Chloe Smith, Conservative MP for Norwich North, will interrupt her maternity leave to support the Government in passing a Bill to invoke Article 50 and leave the EU.
While she has been on leave, Chloe has ensured that her constituents are served by her Norwich office with the help of neighbouring MP Keith Simpson, but has not normally been attending debates in Parliament. She has closely followed Brexit and welcomed constituents’ correspondence on the topic. She spoke in Parliament on post-Brexit priorities in Norwich, before beginning leave.
She and her husband Sandy are using Shared Parental Leave, introduced by the Conservative-led government in 2014, to care equally for their son who was born in September. Chloe will return to work fully in Norwich and Parliament at the start of April.

For this exceptional Bill, Chloe says that she and Sandy will juggle their jobs with childcare like many working parents. They expect to bring their baby into Parliament next week behind the scenes to allow Chloe to go through the voting lobbies. She says: “Brexit is now the central issue of our times. So, I’ll be there voting for this crucial Bill to uphold the democratic result of the referendum. I’m grateful to everyone in north Norwich who’s let me know their views.”
Chloe adds: “Being a new parent is great! I’m grateful to everyone who is supporting me while I take leave to begin to raise our son. I know it’ll be hard to juggle everything as a working parent but it’s important for that support to be there in my workplace as in any other, so we can have all walks of life represented in Parliament.
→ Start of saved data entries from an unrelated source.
-- ==== Sys2Proof/Laws/KeepAdc.lean ====
section
/-! SUPPORT. What each operation of Machine/Adc.lean keeps: the canonical form, the queue, and the parts it does not name. -/

namespace Sys2Proof.Machine

theorem adcMod_keeps {T : List Part} {s0 : State} {s : State} {f : AdcSt → AdcSt} (hs : Keeps T s0 s)
    (hT : [.adc] ⊆ T) :
    Keeps T s0 (State.adcMod s f) := by
  delta State.adcMod
  refine keeps_adc ?_ (List.Subset.trans (by decide) hT)
  exact hs

theorem trigLost_keeps {T : List Part} {s0 : State} {s : State} {cs : List Nat} (hs : Keeps T s0 s)
    (hT : [.regs, .tbl, .items, .icu, .evr] ⊆ T) :
    Keeps T s0 (State.trigLost s cs) := by
  delta State.trigLost
  refine keeps_ite ?_ ?_
  · exact hs
  · refine raiseEv_keeps ?_ (List.Subset.trans (by decide) hT)
    refine keeps_foldl ?_ (fun a e ha => ?_)
    · exact hs
    · refine bump_keeps ?_ (List.Subset.trans (by decide) hT)
      exact ha

theorem adcSample_keeps {T : List Part} {s0 : State} {s : State} {e : AdcTrg} (hs : Keeps T s0 s)
    (hT : [.regs, .tbl, .items, .icu, .evr, .adc] ⊆ T) :
    Keeps T s0 (State.adcSample s e) := by
  delta State.adcSample
  extract_lets +onlyGivenNames y1
  have hy1 : Keeps T s0 y1 := by
    unfold y1
    refine setB_keeps ?_ (List.Subset.trans (by decide) hT)
    refine adcMod_keeps ?_ (List.Subset.trans (by decide) hT)
    exact hs
  split
  · exact hy1
  · refine keeps_ite ?_ ?_
    · exact hs
    · refine keeps_ite ?_ ?_
      · refine trigLost_keeps ?_ (List.Subset.trans (by decide) hT)
        exact hs
      · exact hy1

theorem adcAdvance_keeps {T : List Part} {s0 : State} {s : State} {t : Nat} (hs : Keeps T s0 s)
    (hT : [.regs, .tbl, .items, .icu, .evr, .adc] ⊆ T) :
    Keeps T s0 (State.adcAdvance s t) := by
  delta State.adcAdvance
  extract_lets +onlyGivenNames y1
  extract_lets +onlyGivenNames y2
  have hy2 : Keeps T s0 y2 := by
    unfold y2
    refine adcMod_keeps ?_ (List.Subset.trans (by decide) hT)
    exact hs
  refine keeps_foldl ?_ (fun a e ha => ?_)
  · exact hy2
  · refine adcSample_keeps ?_ (List.Subset.trans (by decide) hT)
    exact ha

theorem adcTrigger_keeps {T : List Part} {s0 : State} {s : State} {src : Nat} {mask : Nat} {dly : Nat} {t : Nat} (hs : Keeps T s0 s)
    (hT : [.regs, .tbl, .items, .icu, .evr, .adc] ⊆ T) :
    Keeps T s0 (State.adcTrigger s src mask dly t) := by
  delta State.adcTrigger
  refine keeps_ite ?_ ?_
  · exact hs
  · extract_lets +onlyGivenNames y1
    have hy1 : Keeps T s0 y1 := by
      unfold y1
      refine adcAdvance_keeps ?_ (List.Subset.trans (by decide) hT)
      exact hs
    extract_lets +onlyGivenNames y2
    refine keeps_ite ?_ ?_
    · refine trigLost_keeps ?_ (List.Subset.trans (by decide) hT)
      exact hy1
    · extract_lets +onlyGivenNames y3
      refine adcMod_keeps ?_ (List.Subset.trans (by decide) hT)
      exact hy1

theorem execAdcSel_keeps {T : List Part} {s0 : State} {conv : Nat} {arg : Nat} {ns : Nat} {s : State} (hs : Keeps T s0 s)
    (hT : [.regs, .tbl, .items, .icu, .evr, .seq, .adc] ⊆ T) :
    KeepsO T s0 (execAdcSel conv arg ns s) := by
  delta execAdcSel
  refine keepsO_next ?_
  refine entry_keeps ?_ (fun x hx => ?_) (List.Subset.trans (by decide) hT)
  · exact hs
  · split
    · exact hx
    · refine adcMod_keeps ?_ (List.Subset.trans (by decide) hT)
      refine adcAdvance_keeps ?_ (List.Subset.trans (by decide) hT)
      exact hx

theorem adcChsel_keeps {T : List Part} {s0 : State} {s : State} {n : Nat} {c : Nat} (hs : Keeps T s0 s)
    (hT : [.adc] ⊆ T) :
    Keeps T s0 (State.adcChsel s n c) := by
  delta State.adcChsel
  refine adcMod_keeps ?_ (List.Subset.trans (by decide) hT)
  exact hs

theorem adcSels_keeps {T : List Part} {s0 : State} {s : State} (hs : Keeps T s0 s)
    (hT : [.adc] ⊆ T) :
    Keeps T s0 (State.adcSels s) := by
  delta State.adcSels
  refine adcMod_keeps ?_ (List.Subset.trans (by decide) hT)
  exact hs

theorem execAdcTrig_keeps {T : List Part} {s0 : State} {arg : Nat} {ns : Nat} {s : State} (hs : Keeps T s0 s)
    (hT : [.regs, .tbl, .items, .icu, .evr, .seq, .adc] ⊆ T) :
    KeepsO T s0 (execAdcTrig arg ns s) := by
  delta execAdcTrig
  refine keepsO_next ?_
  refine entry_keeps ?_ (fun x hx => ?_) (List.Subset.trans (by decide) hT)
  · exact hs
  · refine adcTrigger_keeps ?_ (List.Subset.trans (by decide) hT)
    exact hx

theorem adcTrg_keeps {T : List Part} {s0 : State} {s : State} {k : Nat} {ns : Nat} (hs : Keeps T s0 s)
    (hT : [.regs, .tbl, .items, .icu, .evr, .adc] ⊆ T) :
    Keeps T s0 (State.adcTrg s k ns) := by
  delta State.adcTrg
  extract_lets +onlyGivenNames y1
  refine keeps_ite ?_ ?_
  · refine adcTrigger_keeps ?_ (List.Subset.trans (by decide) hT)
    exact hs
  · exact hs

theorem execAdcTimerTrigger_keeps {T : List Part} {s0 : State} {k : Nat} {ns : Nat} {s : State} (hs : Keeps T s0 s)
    (hT : [.regs, .tbl, .items, .icu, .evr, .adc] ⊆ T) :
    KeepsO T s0 (execAdcTimerTrigger k ns s) := by
  delta execAdcTimerTrigger
  extract_lets +onlyGivenNames y1
  refine keepsO_next ?_
  refine keeps_ite ?_ ?_
  · refine adcTrg_keeps ?_ (List.Subset.trans (by decide) hT)
    exact hs
  · exact hs

theorem execPwmCompareTrigger_keeps {T : List Part} {s0 : State} {k : Nat} {ns : Nat} {s : State} (hs : Keeps T s0 s)
    (hT : [.regs, .tbl, .items, .icu, .evr, .adc] ⊆ T) :
    KeepsO T s0 (execPwmCompareTrigger k ns s) := by
  delta execPwmCompareTrigger
  extract_lets +onlyGivenNames y1
  extract_lets +onlyGivenNames y2
  extract_lets +onlyGivenNames y3
  refine keepsO_next ?_
  refine keeps_ite ?_ ?_
  · refine adcTrg_keeps ?_ (List.Subset.trans (by decide) hT)
    exact hs
  · exact hs

theorem adcSetWin_keeps {T : List Part} {s0 : State} {s : State} {ch : Nat} {w : AdcWin} (hs : Keeps T s0 s)
    (hT : [.adc] ⊆ T) :
    Keeps T s0 (State.adcSetWin s ch w) := by
  delta State.adcSetWin
  refine adcMod_keeps ?_ (List.Subset.trans (by decide) hT)
  exact hs

theorem reflexConv_keeps {T : List Part} {s0 : State} {s : State} {conv : Nat} {inp : Nat} {code : Int} (hs : Keeps T s0 s)
    (hT : [.regs, .tbl, .items, .icu, .evr, .dio] ⊆ T) :
    Keeps T s0 (State.reflexConv s conv inp code) := by
  delta State.reflexConv
  refine keeps_foldl ?_ (fun a e ha => ?_)
  · exact hs
  · extract_lets +onlyGivenNames y1
    extract_lets +onlyGivenNames y2
    extract_lets +onlyGivenNames y3
    extract_lets +onlyGivenNames y4
    have hy4 : Keeps T s0 y4 := by
      unfold y4
      refine dioMod_keeps ?_ (List.Subset.trans (by decide) hT)
      exact ha
    refine keeps_ite ?_ ?_
    · refine reflexTrip_keeps ?_ (List.Subset.trans (by decide) hT)
      exact hy4
    · exact hy4

theorem adcResult_keeps {T : List Part} {s0 : State} {s : State} {ch : Nat} {c : AdcClose} (hs : Keeps T s0 s)
    (hT : [.regs, .tbl, .mbx, .items, .icu, .evr, .dio, .dev] ⊆ T) :
    Keeps T s0 (State.adcResult s ch c) := by
  delta State.adcResult
  extract_lets +onlyGivenNames y1
  extract_lets +onlyGivenNames y2
  extract_lets +onlyGivenNames y3
  extract_lets +onlyGivenNames y4
  extract_lets +onlyGivenNames y5
  extract_lets +onlyGivenNames y6
  extract_lets +onlyGivenNames y7
  extract_lets +onlyGivenNames y8
  extract_lets +onlyGivenNames y9
  extract_lets +onlyGivenNames y10
  extract_lets +onlyGivenNames y11
  have hy11 : Keeps T s0 y11 := by
    unfold y11
    refine trecSet_keeps ?_ (List.Subset.trans (by decide) hT)
    exact hs
  extract_lets +onlyGivenNames y12
  extract_lets +onlyGivenNames y13
  extract_lets +onlyGivenNames y14
  extract_lets +onlyGivenNames y15
  extract_lets +onlyGivenNames y16
  have hy16 : Keeps T s0 y16 := by
    unfold y16
    refine fwPutsNext_keeps ?_ (List.Subset.trans (by decide) hT)
    exact hy11
  refine keeps_ite ?_ ?_
  · refine raiseEv_keeps ?_ (List.Subset.trans (by decide) hT)
    exact hy16
  · exact hy16

theorem adcClose_keeps {T : List Part} {s0 : State} {s : State} {ch : Nat} {late : Bool} {short : Bool} (hs : Keeps T s0 s)
    (hT : [.regs, .tbl, .mbx, .items, .icu, .evr, .dio, .adc, .dev] ⊆ T) :
    Keeps T s0 (State.adcClose s ch late short) := by
  delta State.adcClose
  extract_lets +onlyGivenNames y1
  extract_lets +onlyGivenNames y2
  extract_lets +onlyGivenNames y3
  extract_lets +onlyGivenNames y4
  extract_lets +onlyGivenNames y5
  have hy5 : Keeps T s0 y5 := by
    unfold y5
    refine adcSetWin_keeps ?_ (List.Subset.trans (by decide) hT)
    exact hs
  refine keeps_ite ?_ ?_
  · refine adcMod_keeps ?_ (List.Subset.trans (by decide) hT)
    exact hy5
  · refine adcResult_keeps ?_ (List.Subset.trans (by decide) hT)
    exact hy5

theorem adcTick_keeps {T : List Part} {s0 : State} {s : State} {skips : List (Nat × Nat)} (hs : Keeps T s0 s)
    (hT : [.regs, .tbl, .mbx, .items, .icu, .evr, .dio, .adc, .dev] ⊆ T) :
    Keeps T s0 (State.adcTick s skips) := by
  delta State.adcTick
  extract_lets +onlyGivenNames y1
  have hy1 : Keeps T s0 y1 := by
    unfold y1
    refine adcAdvance_keeps ?_ (List.Subset.trans (by decide) hT)
    exact hs
  refine keeps_foldl ?_ (fun a e ha => ?_)
  · exact hy1
  · extract_lets +onlyGivenNames y2
    extract_lets +onlyGivenNames y3
    refine keeps_ite ?_ ?_
    · refine adcClose_keeps ?_ (List.Subset.trans (by decide) hT)
      exact ha
    · exact ha

theorem adcShort_keeps {T : List Part} {s0 : State} {s : State} {chs : List Nat} (hs : Keeps T s0 s)
    (hT : [.regs, .tbl, .mbx, .items, .icu, .evr, .dio, .adc, .dev] ⊆ T) :
    Keeps T s0 (State.adcShort s chs) := by
  delta State.adcShort
  refine keeps_foldl ?_ (fun a e ha => ?_)
  · exact hs
  · refine adcClose_keeps ?_ (List.Subset.trans (by decide) hT)
    exact ha

theorem execAdcConversionEnd_keeps {T : List Part} {s0 : State} {conv : Nat} {code : Int} {ns : Nat} {s : State} (hs : Keeps T s0 s)
    (hT : [.regs, .tbl, .mbx, .items, .icu, .evr, .dio, .adc, .dev] ⊆ T) :
    KeepsO T s0 (execAdcConversionEnd conv code ns s) := by
  delta execAdcConversionEnd
  extract_lets +onlyGivenNames y1
  extract_lets +onlyGivenNames y2
  have hy2 : Keeps T s0 y2 := by
    unfold y2
    refine adcAdvance_keeps ?_ (List.Subset.trans (by decide) hT)
    exact hs
  refine keepsO_next ?_
  split
  · exact hy2
  · refine keeps_ite ?_ ?_
    · exact hy2
    · extract_lets +onlyGivenNames y3
      extract_lets +onlyGivenNames y4
      extract_lets +onlyGivenNames y5
      extract_lets +onlyGivenNames y6
      extract_lets +onlyGivenNames y7
      have hy7 : Keeps T s0 y7 := by
        unfold y7
        refine bump_keeps ?_ (List.Subset.trans (by decide) hT)
        refine setB_keeps ?_ (List.Subset.trans (by decide) hT)
        refine adcMod_keeps ?_ (List.Subset.trans (by decide) hT)
        exact hy2
      extract_lets +onlyGivenNames y8
      have hy8 : Keeps T s0 y8 := by
        unfold y8
        refine reflexConv_keeps ?_ (List.Subset.trans (by decide) hT)
        exact hy7
      refine keeps_ite ?_ ?_
      · exact hy8
      · extract_lets +onlyGivenNames y9
        extract_lets +onlyGivenNames y10
        have hy10 : Keeps T s0 y10 := by
          unfold y10
          refine keeps_ite ?_ ?_
          · refine setB_keeps ?_ (List.Subset.trans (by decide) hT)
            exact hy8
          · exact hy8
        clear_value y9
        split
        · extract_lets +onlyGivenNames y11
          have hy11 : Keeps T s0 y11 := by
            unfold y11
            refine keeps_ite ?_ ?_
            · refine raiseEv_keeps ?_ (List.Subset.trans (by decide) hT)
              exact hy10
            · exact hy10
          refine adcResult_keeps ?_ (List.Subset.trans (by decide) hT)
          refine adcMod_keeps ?_ (List.Subset.trans (by decide) hT)
          exact hy11
        · extract_lets +onlyGivenNames y12
          refine keeps_ite ?_ ?_
          · exact hy10
          · extract_lets +onlyGivenNames y13
            have hy13 : Keeps T s0 y13 := by
              unfold y13
              refine keeps_ite ?_ ?_
              · refine raiseEv_keeps ?_ (List.Subset.trans (by decide) hT)
                exact hy10
              · exact hy10
            refine adcSetWin_keeps ?_ (List.Subset.trans (by decide) hT)
            exact hy13

theorem adcClkLost_keeps {T : List Part} {s0 : State} {s : State} (hs : Keeps T s0 s)
    (hT : [.regs, .tbl, .items, .icu, .evr, .adc] ⊆ T) :
    Keeps T s0 (State.adcClkLost s) := by
  delta State.adcClkLost
  extract_lets +onlyGivenNames y1
  have hy1 : Keeps T s0 y1 := by
    unfold y1
    refine raiseEv_keeps ?_ (List.Subset.trans (by decide) hT)
    refine setB_keeps ?_ (List.Subset.trans (by decide) hT)
    exact hs
  refine keeps_foldl ?_ (fun a e ha => ?_)
  · exact hy1
  · refine adcSetWin_keeps ?_ (List.Subset.trans (by decide) hT)
    exact ha

theorem adcClkBack_keeps {T : List Part} {s0 : State} {s : State} (hs : Keeps T s0 s)
    (hT : [.regs] ⊆ T) :
    Keeps T s0 (State.adcClkBack s) := by
  delta State.adcClkBack
  refine setB_keeps ?_ (List.Subset.trans (by decide) hT)
  exact hs

theorem adcSoftReset_keeps {T : List Part} {s0 : State} {s : State} (hs : Keeps T s0 s)
    (hT : [.adc] ⊆ T) :
    Keeps T s0 (State.adcSoftReset s) := by
  delta State.adcSoftReset
  extract_lets +onlyGivenNames y1
  have hy1 : Keeps T s0 y1 := by
    unfold y1
    refine adcMod_keeps ?_ (List.Subset.trans (by decide) hT)
    refine adcSels_keeps ?_ (List.Subset.trans (by decide) hT)
    exact hs
  refine keeps_foldl ?_ (fun a e ha => ?_)
  · exact hy1
  · refine adcSetWin_keeps ?_ (List.Subset.trans (by decide) hT)
    exact ha

end Sys2Proof.Machine
end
I’m looking forward to returning fully to serve my constituents after my parental leave.”

The Conservative Government’s decision to call a referendum on the simple question of EU membership has divided the country and nobody seems to have a clear idea of what the impact on Britain will be of the narrow vote to leave. Chloe Smith will also have to face her constituents who may not be pleased with Brexit as in Norwich there was a clear majority (56%) in favour of staying in the European Union.

The Article 50 debate which enables Parliament to discuss the referendum advice to leave the EU has divided both major parties with both Labour and Tory MPs vowing to vote against the legislation.